Taking the physical backups

Depending on your database software and database size, the way you should take your backups can and will vary. For me at home, just the good old mysqldump is good enough as my What's up, home? database is not very big. 

For bigger instances, something like Percona xtrabackup or mariabackup would be better options if you are using any MySQL version. 

Restoring and testing the backups

Some time ago I did setup a separate virtual machine running on my Linux laptop, purely dedicated for testing my Zabbix backups. How does it work? The flow for my local Jenkins job is something like this:

  • Every night 3am Jenkins triggers a script on my Raspberry Pi and backups my What's up, home? database with mysqldump, piping it to gzip so I have compressed archives. The filename contains the current date in format YYYY-MM-DD -- that way I have a backlog of backups and also I can be sure that my scripts are working with a fresh copy of the database, and not some old version that's forgotten to disk.
  • As I don't want to transfer cleartext backups of a database to any cloud service, next the backups are copied into a Zulucrypt container. Jenkins moves on to this step only if the database backup itself was successful.
    Jenkins
  • The encrypted container is uploaded to multiple locations, one of them being the dedicated virtual machine. 
  • Next my Jenkins calls a script on my dedicated backup tester. The scripts opens the Zulucrypt container and imports the database backup, finally closing the container.
  • My Zabbix also monitors this dedicated VM, but during the duration of this test, Zabbix puts it to daily maintenance mode so I don't get alerts. The daily maintenance is active for this host only between 3am-5am.
  • Finally, it tests the availability of the guinea pig Zabbix through a web scenario. For now, the test is very simple: if my web scenario fails to load Zabbix front page, something is wrong. Maybe I could go for more granular checks, but every time I have seen that Zabbix has had issues connecting to database, it has complained about a total outage between the communication or about some database version difference if a migration has not been OK, so in theory my test should be good enough for home use.
  • For actual production use, one could select rows from database itself or do some API calls to check for any values that should be there. One day, I'll do that, too, but even this simple solution gives me some piece of mind about the health of my backups.

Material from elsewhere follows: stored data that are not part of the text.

/-- Recompute exactly the fields of the blocks that a test picks, in every live span (R149, R152, R169, R209, R435): the
state, and false at the raise limit, where a span keeps the raises it made (R172). `factors` picks the sections of each span of which
z or Y^t is recomputed too. -/
def State.recomputeIn (s : State) (p : Problem) (r : Run) (factors : Nat → Factored → Bool) (pick : BlockRow → Bool) :
    State × Bool :=
  let out := (s.liveOf r).foldl (fun (acc : State × Bool) n =>
    let st := acc.1
    let env := st.envOf p r n
    let g := st.eng n
    let unit_ (ef : Int) (d : SpanData) : Try SpanData := do
      let d ← env.recomputeFactors (factors n) d
      env.recomputeBlocks ef pick d
    let st := (r.blocks.filter (fun b => b.span = n && pick b)).foldl (fun st b => st.fieldsWritten n b) st
    match env.unit unit_ unitTries g.ef g.data with
    | (ef, _, some d) => (st.modEng n (fun x => { x with ef := ef, data := d }), acc.2)
    | (ef, start, none) => (st.modEng n (fun x => { x with ef := ef, data := start }), false)) (s, true)
  (out.1.adoptAll p r, out.2)

/-- The run ends at the start of a recompute that met the raise limit in `t`, with the raises made there (R172). -/
def State.limitAs (s t : State) (p : Problem) (r : Run) : State :=
  ((s.liveOf r).foldl (fun st n => (st.adoptEf p r n (t.eng n).ef).modEng n (fun g =>
    { g with data := adoptEz (t.eng n).data.ez p.lowranks.length g.data })) s).limitEverywhere p r

/-! ### Row migration (R151, R152) -/

/-- A migration round is due (R143, R152). -/
def Run.migrateAt (r : Run) (p : Problem) : Bool := decide ((r.sweep + 1) % max 1 (r.schedOf p).migrate = 0)

/-- A span comes to hold variables of a factored section between two placements, active or frozen ones; the others keep their z
and Y^t (R212). -/
def newlyFactored (p q : Problem) (before after : List BlockRow) (n : Nat) (f : Factored) : Bool :=
  holdsFactored q after n f && !holdsFactored p before n f

/-- The ghosts of which a span comes to hold a coupling take the values that a span which held one has applied (R223;
entry 104). -/
def State.bringGhosts (s : State) (p q : Problem) (r : Run) (before after : List BlockRow) : State :=
  match p.sys with
  | none => s
  | some y => y.ghosts.foldl (fun st h =>
      let had := ghostHomes p before h.local_
      match had.find? (fun n => !s.spanFenced n), had.head? with
      | none, none => st
      | some m, _ | none, some m =>
        ((ghostHomes q after h.local_).filter (fun n => r.spans.contains n && !had.contains n)).foldl (fun st n =>
          st.modEng n (fun g => { g with ghosts := (List.range p.nrep).foldl (fun a k =>
            Store.put false (h.local_ * 256 + k) (Store.get false (h.local_ * 256 + k) (s.eng m).ghosts) a) g.ghosts })) st) s

/-- The tiles of blocks that hold other variables are rewritten (R60, R152). -/
def State.rewriteTiles (s : State) (p : Problem) (rows : List BlockRow) : State :=
  let new := ((rows.map (fun b => b.vars)).dedup.filter (fun l => !p.tiles.any (fun t => t.lanes = l))).map p.makeTile
  if new.isEmpty then s else s.modProblem (p.id % 64) (fun (q : Problem) => { q with tiles := q.tiles ++ new })

/-- Step 8 (R152): the state, and the round performed, none when there is none. At the raise limit the run ends where it
stood (R172). Slots that share a block with a moved slot are recomputed with it (entry 128). -/
def State.migrateStep (s : State) (p : Problem) (r : Run) : State × Option Nat :=
  match migratingIn p r.window with
  | [] => (s, none)
  | first :: _ =>
    if !r.migrateAt p then (s, none)
    else
      let k := (r.sweep + 1) / max 1 (r.schedOf p).migrate
      let rows := atRound p r.window (some k) r.blocks
      let moved (b : BlockRow) : Bool := r.blocks.all (fun o => !(o.span = b.span && o.num = b.num && o.vars = b.vars))
      let x (rep v : Nat) : Bool := s.value p r rep v
      let r2 := { r with blocks := rows, round := some k }
      let t := ((s.modRun r.problem (fun _ => r2)).loadDecks r2 rows x).loadShadows r2 ((r.sweep + 1) * r.k)
      let t := (t.bringGhosts p p r2 r.blocks rows).rewriteTiles p rows
      match t.recomputeIn p r2 (newlyFactored p p r.blocks rows) moved with
      | (t, true) => (t, some (k % (first.labels.length - 1)))
      | (t, false) => (s.limitAs t p r, none)

/-! ### Window rotation (R207-R213) -/

/-- W of R207. -/
def Run.windowLength (r : Run) : Nat := if r.windowSweeps = 0 then 256 else r.windowSweeps

/-- Step 9: the state, and the window active after it (R207-R210). -/
def State.rotateStep (s : State) (p : Problem) (r : Run) : State × Nat :=
  if p.windows ≤ 1 || (r.sweep + 1) % r.windowLength ≠ 0 then (s, r.window)
  else
    let a := r.activation + 1
    let w := p.order.getD (a % max 1 p.order.length) 0
    if w = r.window then (s.modRun r.problem (fun x => { x with activation := a }), w)
    else
      let arr := s.stateArray p r
      let placed := placedBlocks p w
      let r2 := { r with blocks := placed.1, frozen := arr, window := w, round := none, activation := a,
                         rotations := r.rotations + 1 }
      let x (rep v : Nat) : Bool := Store.get false (v * 256 + rep) arr
      let t := ((s.modRun r.problem (fun _ => r2)).loadDecks r2 placed.1 x).loadShadows r2 ((r.sweep + 1) * r.k)
      let t := (t.keepStates p arr).bringGhosts p p r2 r.blocks placed.1
      let t := (t.liveOf r2).foldl (fun st n => st.modEng n (fun g =>
        { g with data := { g.data with counts := [], attempts := [] } })) t
      match t.recomputeIn p r2 (newlyFactored p p r.blocks placed.1) (fun _ => true) with
      | (t, true) => (t, w)
      | (t, false) => (s.limitAs t p r, r.window)

/-! ### Step 10 and checkpoints -/

/-- β of every replica for a sweep (R117). -/
def Run.betasFor (r : Run) (p : Problem) (sweep : Nat) : Store Beta :=
  Store.putAll betaZero ((List.range p.nrep).map (fun k => (k, (r.schedOf p).beta k sweep (Store.get none k r.rungs)))) []

/-- A checkpoint is due after step 10 of the boundary that ends sweep `w` (R287). -/
def Run.checkpointAt (r : Run) (w : Nat) : Bool :=
  decide (r.ckptArea ≠ 0) && (r.ckptAsked || (decide (r.ckptSweeps ≠ 0) && decide ((w + 1) % r.ckptSweeps = 0)))

/-- The first 0x3C bytes of a checkpoint header (Table 10.11). -/
def ckptHead (p : Problem) (r : Run) (seq bodyLen bodyCrc : Nat) : List Byte :=
  leBytes 4 0x504B4351 ++ leBytes 2 1 ++ leBytes 2 0 ++ leBytes 8 seq ++ leBytes 4 p.imageCrc ++ leBytes 4 p.id
    ++ leBytes 8 r.sweepsDone ++ leBytes 4 r.keyLo.toNat ++ leBytes 4 r.keyHi.toNat ++ leBytes 2 r.sched
    ++ leBytes 2 (r.windowLength % 2 ^ 16) ++ leBytes 4 r.activation ++ leBytes 8 bodyLen ++ leBytes 4 bodyCrc

/-- The slot of the run's next checkpoint (R287). -/
def Run.ckptSlot (r : Run) (p : Problem) : Nat := r.ckptArea + r.ckptSeq % 2 * (p.ckptUnits * 4096)

/-- The spans begin to write a checkpoint (R287): its slot is valid no more, and the body goes over it. The length and the bytes
of the body are open, so they are free values; the model keeps what the body stands for (entry 24). -/
def State.ckptBegin (s : State) (p : Problem) (r : Run) : State :=
  let seq := r.ckptSeq + 1
  let d := s.drawWord
  let len := d.1.toNat % (p.ckptUnits * 4096 - 63)
  let b := d.2.drawBytes len
  let s := b.2
  let head := ckptHead p r seq len (crc32c b.1)
  let s := s.runWrite r (r.ckptSlot p) (List.replicate 64 0#8 ++ b.1)
  let kept : Ckpt :=
    { header := head ++ leBytes 4 (crc32c head), firmware := s.sec.svImage, run := { r with ckptSeq := seq, ckptAsked := false },
      datas := r.spans.map (fun n => (n, (s.eng n).data)), shadows := r.spans.map (fun n => (n, (s.span n).shadow)),
      snaps := r.spans.map (fun n => (n, (s.span n).snap)) }
  let s := { s with ckpts := s.ckpts.filter (fun c => !Ckpt.isNext r c) ++ [kept] }
  s.modRun r.problem (fun x => { x with ckptOpen := some false })

/-- The checkpoint is written (R287): its header makes the slot valid, and the CKPTs that wait for it complete. One that a fence has
abandoned has none (R437). -/
def State.ckptClose (s : State) (p : Problem) (r : Run) : State :=
  match s.ckpts.find? (Ckpt.isNext r) with
  | none => s.modRun r.problem (fun x => { x with ckptOpen := none })
  | some c =>
    ((s.runWrite r (r.ckptSlot p) c.header).modRun r.problem (fun x =>
      { x with ckptSeq := x.ckptSeq + 1, ckptAsked := false, ckptOpen := none })).endWaits 0x16 p.id
        (fun e => { e with phase := .finished 0 0 })

/-- Step 10, and the beginning of the checkpoint that follows it. -/
def State.nextStep (s : State) (p : Problem) (r : Run) : State :=
  let w := r.sweep
  let s := s.modRun r.problem (fun x => { x with sweep := w + 1, betas := x.betasFor p (w + 1), newBest := false })
  match r.checkpointAt w, s.run r.problem with
  | true, some x => s.ckptBegin p x
  | _, _ => s

/-! ### The re-map (R435-R438) -/

/-- The buddy of fenced span `f` has applied to its shadow what `f` sent, when it is a span of another run or of none: its flits and
markers up to the last that `f`'s router accepted (R434, R435). -/
def State.shadowReady (s : State) (r : Run) (f : Nat) : Bool :=
  let b := f ^^^ 1
  r.spans.contains b || s.spanFenced b ||
    (decide (r.sweep * r.k + (s.eng f).sent ≤ (s.eng b).pairNext)
      && !s.mesh.vc1.any (fun m => m.src = f && m.dests.contains b))

/-- Every live span waits at the re-map boundary, or has made the last flush before it, and every shadow is up to date. -/
def State.remapReady (s : State) (r : Run) : Bool :=
  let live := s.liveOf r
  r.remap.all (fun q => s.shadowReady r q.1) &&
  !live.isEmpty && !r.remap.isEmpty && !r.stops.spanLoss && !r.stops.limit &&
  (live.all (fun n => (s.eng n).phase = .held) ||
   (live.all (fun n => (s.eng n).phase = .flushed) && s.remapWaits r))

/-- The value of a variable of fenced span `f` as its buddy's shadow holds it. -/
def State.shadowValue (s : State) (f num lane : Nat) : Bool :=
  (Store.get 0#64 num (s.span (f ^^^ 1)).shadow).getLsbD lane

/-- The newest fence entry of a block's history, counted from the oldest entry. -/
def FltIf.fenceEntry (f : FltIf) : Option Nat :=
  ((List.range f.valid).reverse).find? (fun k =>
    let e := Store.get hist0 ((f.oldest + k) % 8) f.hist
    decide (e.severity = 2) || e.mandatory)

/-- The block whose history holds the entry of span `f`'s fence: its own, or the mesh's where the fence is that of its router
(R380, R436). -/
def State.fenceBlock (s : State) (f : Nat) : BlockId :=
  if s.routerFailed (spanRouter f) && ((s.block (spnBlock f)).fenceEntry).isNone then .mesh else spnBlock f

/-- Set the detail of the newest fence entry of a block's history (R436). -/
def FltIf.setFenceDetail (f : FltIf) (detail : Nat) : FltIf :=
  match f.fenceEntry with
  | some k =>
    let j := (f.oldest + k) % 8
    { f with hist := Store.put hist0 j { Store.get hist0 j f.hist with detail := detail } f.hist }
  | none => f

/-- Move the blocks of one fenced span (R436): the run and the count of blocks that found no room, whose values freeze. -/
def State.remapSpan (s : State) (r : Run) (f : Nat) : Run × List BlockRow × Nat :=
  let hosts := hostsFor r.spans (fun k => s.spanFenced k) f
  let old := r.blocks.filter (fun b => b.span = f)
  let m := moveBlocks f hosts r.blocks
  let vals := old.flatMap (fun b => b.vars.zipIdx.filterMap (fun q =>
    q.1.map (fun v => (v * 256 + b.replica, s.shadowValue f b.num q.2))))
  ({ r with blocks := m.1, frozen := Store.putAll false vals r.frozen }, old, m.2.length)

/-- The shadows of the hosts' buddies take the deck words of the re-mapped blocks (R436). -/
def State.shadowWords (s : State) (rows : List BlockRow) : State :=
  rows.foldl (fun st b =>
    if st.spanFenced (b.span ^^^ 1) then st
    else
      let w := Store.get 0#64 b.num (st.eng b.span).data.deck
      st.modSpan (b.span ^^^ 1) (fun x => { x with shadow := Store.put 0#64 b.num w x.shadow })) s

/-- SPAN_REMAP at the re-map boundary (R435-R437), or the end of the run at the raise limit (R172). The hosts recompute the z and
Y^t of the sections of their new blocks, active or frozen ones. Best-state tracking restarts; in a system run it does at the next settle (entry 108). -/
def State.remap (s : State) (p : Problem) (r : Run) : State :=
  let fs := sortNats ((r.remap.map Prod.fst).dedup)
  let lost := fs.foldl (fun (acc : State × Run) f =>
    let m := acc.1.remapSpan acc.2 f
    (acc.1.modBlock (acc.1.fenceBlock f) (fun x => x.setFenceDetail m.2.2), m.1)) (s, r)
  let r2 := { lost.2 with remap := [], remapped := true }
  let isNew (b : BlockRow) : Bool := !r.blocks.any (fun o => o.span = b.span && o.num = b.num)
  let x (rep v : Nat) : Bool := Store.get false (v * 256 + rep) r2.frozen
  let ef := fs.foldl (fun m f => max m (s.eng f).sentEf) ((s.liveOf r).foldl (fun m n => max m (s.eng n).ef) r.ef)
  let s := lost.1.modRun r.problem (fun _ => r2)
  let s := (s.loadDecks r2 (r2.blocks.filter isNew) x).shadowWords (r2.blocks.filter isNew)
  let s := (s.liveOf r2).foldl (fun st n => (st.adoptEf p r2 n ef).modEng n (fun g =>
    { g with data := { g.data with
        attempts := (r2.blocks.filter (fun b => b.span = n && isNew b)).foldl (fun a b =>
          (List.range 64).foldl (fun a k => Store.put 0 (b.num * 64 + k) 0 a) a) g.data.attempts } })) s
  let s := fs.foldl (fun st f => st.modProblem r.problem (fun (q : Problem) =>
    { q with replaced := q.replaced ++ [(f, hostsFor r.spans (fun k => st.spanFenced k) f)] })) s
  let q := (s.problem r.problem).getD p
  let s := s.bringGhosts p q r2 r.blocks r2.blocks
  let touched (n : Nat) (f : Factored) : Bool :=
    holdsFactored { p with windows := 0 } (r2.blocks.filter isNew) n f || newlyFactored p q r.blocks r2.blocks n f
  match s.recomputeIn p r2 touched isNew with
  | (s, false) =>
    let s := s.modRun r.problem (fun q => { q with stops := { q.stops with limit := true }, noSteps := true })
    (s.liveOf r2).foldl (fun st n => st.endWork n) s
  | (s, true) =>
    match s.run r.problem with
    | none => s
    | some q =>
      let totals := s.exactTotals p q
      let s := s.setPartials q totals
      let b := bestOf p.nrep totals
      let s := if p.sys.isSome then s.modRun r.problem (fun z => { z with totals := totals, bestLost := true })
        else (s.modRun r.problem (fun z =>
          { z with totals := totals, bestSet := true, best := b.2, bestReplica := b.1, bestSweep := z.sweep + 1 })).snapshot p q b.1
      (s.liveOf q).foldl (fun st n =>
        if (st.eng n).phase = .held then
          match st.run r.problem with
          | some z => st.nextEpoch p z n
          | none => st
        else st) s

end Sys2Proof.Machine
end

Benefits of this kind of setup

I can be sure that whatever happens to my database, I have a known good configuration which I can restore. The effort of manual testing is gone, I'll get to know easily if my database backups suddenly stop working instead of me only thinking they work. And, if things go south, I can return my setup online quickly. Losing at worst a day of history and possible config changes is far better option than losing everything I have done since March 2022 with this project.